We sought to measure the accuracy of LLMs for symptom identification, with a focus on infectious respiratory disease symptoms [4]. The code and results are available free of charge with the Apache open-source license 2.0 [34].

MethodsStudy Design

This is a multisite retrospective study of infectious respiratory disease symptoms documented in electronic health records. Ground truth symptom labels were annotated by human expert chart reviewers. Two symptom identification methods were compared to ground truth labels: (1) an ICD-10–based method using coded data and (2) an LLM-based method using unstructured emergency department (ED) notes. LLM prompting strategies were developed for Llama 2 70B Chat [35], Mistral AI Mixtral 8×7B Instruct [36], GPT-3.5 turbo (version 0125) [37] and GPT-4 turbo (version 0125) [37]. The selection of LLMs at the time of experimentation represented the state of the art available in our Health Insurance Portability and Accountability Act (HIPAA)–authorized environments.

Setting

Boston Children’s Hospital (BCH), a large Northeastern urban pediatric academic medical center, and the Indiana Health Information Exchange (IHIE) [38,39], a Midwestern statewide health information exchange network, were the study sites. Notes from BCH ED patients (aged 21 years and younger) and from IHIE ED patients (any age) with a COVID-19 diagnosis between March 1, 2020, and May 31, 2022, were eligible for inclusion into the study corpus.

Study Corpus

A study corpus of 613 notes was selected to ensure that it contained examples of rare symptoms. Apache cTAKES [40] was used to first identify positive symptoms in each note. At BCH, notes were then selected to include at least 30 positive examples for each of the 11 symptoms, as well as notes with no positive symptoms. These were used for a development corpus (103 notes) to select optimal strategies for each LLM, and a test corpus (202 notes) to measure accuracy. At IHIE, a validation corpus (308 notes) was randomly selected from a larger sample of 300 positive notes for each symptom and used to assess multisite generalizability in a setting comprising many health care locations.

Ground Truth

Three BCH experts collaboratively defined inclusion and exclusion criteria for symptom annotation guidelines [4]. They performed iterative cycles of independent chart review, collaborative adjudication of disagreements, and collaborative refinement of symptom annotation guidelines until a consensus was reached. Expert pairs reviewed notes from their own site. Interrater reliability was assessed with the kappa statistic [41,42] (overall mean 0.96, SD 0.07; details in Multimedia Appendix 1).

Measures

Eleven symptoms related to infectious respiratory disease were measured: congestion or runny nose, cough, diarrhea, dyspnea (shortness of breath), fatigue, fever or chills, headache, loss of taste or smell, muscle or body aches, nausea or vomiting, and sore throat.

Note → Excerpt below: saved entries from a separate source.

-- ==== Sys2Proof/Machine/Step.lean ====
section
/-! DEFINITION. One step: the command at the front of the queue runs on the state with the queue's rest; on an empty queue
time passes. -/

namespace Sys2Proof.Machine

/-- One step. -/
def step (s : State) : Host.Outcome State Fault Refusal :=
  match s.pending with
  | [] => .next s.tick
  | c :: rest => exec c { s with pending := rest }

/-- The state with the command that a word spells put at the front of its queue; unchanged where the word spells none. -/
def State.withFetchWord (s : State) (nbits w : Nat) : State :=
  match decodeTableWord nbits w with
  | some c => { s with pending := c :: s.pending }
  | none => s

end Sys2Proof.Machine
end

F₁-scores, precision, and recall were calculated for each symptom and for all symptoms combined [42]. Micro F₁-scores were used, rather than macro F₁-scores, to allow for stronger competition from ICD-10–based metrics, which were quite poor for some symptoms. McNemar tests were used to evaluate LLM versus ICD-10–based performance. With an overall α of .05, a Bonferroni adjustment for 12 comparisons (11 symptoms plus no symptoms) set the threshold at P<.0042.

Comparator

ICD-10 codelists (Multimedia Appendix 2) [4] for each symptom were compiled by 3 experts at BCH using online resources [43,44]. The panel collaboratively reviewed whether each candidate code met the inclusion or exclusion criteria defined in the symptom annotation guidelines. ICD-10 codes recorded at the time of ED discharge were matched against the final symptom codelists.

Prompt Engineering

For each LLM, 5 chart review prompts [45] were developed to follow symptom annotation guidelines. An overview is shown in Figure 1. Prompts ranged in complexity from an identity prompt, where LLMs were instructed to assume the identity of a chart reviewer, to a verbose prompt containing symptom-specific synonyms and inclusion and exclusion criteria. The 5 prompts were evaluated across 4 output parsing pipelines, yielding 20 prompting strategies for each LLM (Multimedia Appendix 3). All pipelines normalized LLM output into a structured CSV format containing symptoms identified in each note. Of the 4 LLM output parsing pipelines, 2 handled text and 2 handled JSON.

Figure 1.

Large language model prompts intended to reproduce chart review criteria. The identity prompt contains text present in every type of prompt. The rules prompt extends the identity prompt with basic chart review criteria. Include and exclude prompts extend the rules prompt with symptom-specific criteria. The verbose prompt combines all prompts to approximate the same chart review criteria used by human subject matter experts.

Ethical Considerations

The BCH Committee on Clinical Investigation (BCH IRB-P00043392) and the Indiana University Institutional Review Board (IU IRB 24673) each determined the study to be exempt from full human participant oversight. Waivers of consent were obtained to allow corpus extraction and chart review of ED notes for institutional review board–approved study personnel. Notes were not shared between sites and not anonymized prior to LLM processing. All analyses were conducted in HIPAA-secure environments. Open-source LLMs were hosted on premises. OpenAI models were hosted by Azure under a Business Associates Agreement for HIPAA compliance. Clinical notes and patient data have been omitted from figures, tables, and appendices; only aggregate statistics are reported.

Results

Demographic characteristics of patients with notes in the study corpus are presented in Multimedia Appendix 4. Frequencies for each symptom are in Multimedia Appendix 5. Figure 2 shows symptom identification F₁-scores in the development corpus using the optimal prompting strategy for each LLM. Optimal LLM instructions for chart review varied considerably among LLMs (Multimedia Appendix 6). Every LLM was optimized using the JSON output parsing pipeline.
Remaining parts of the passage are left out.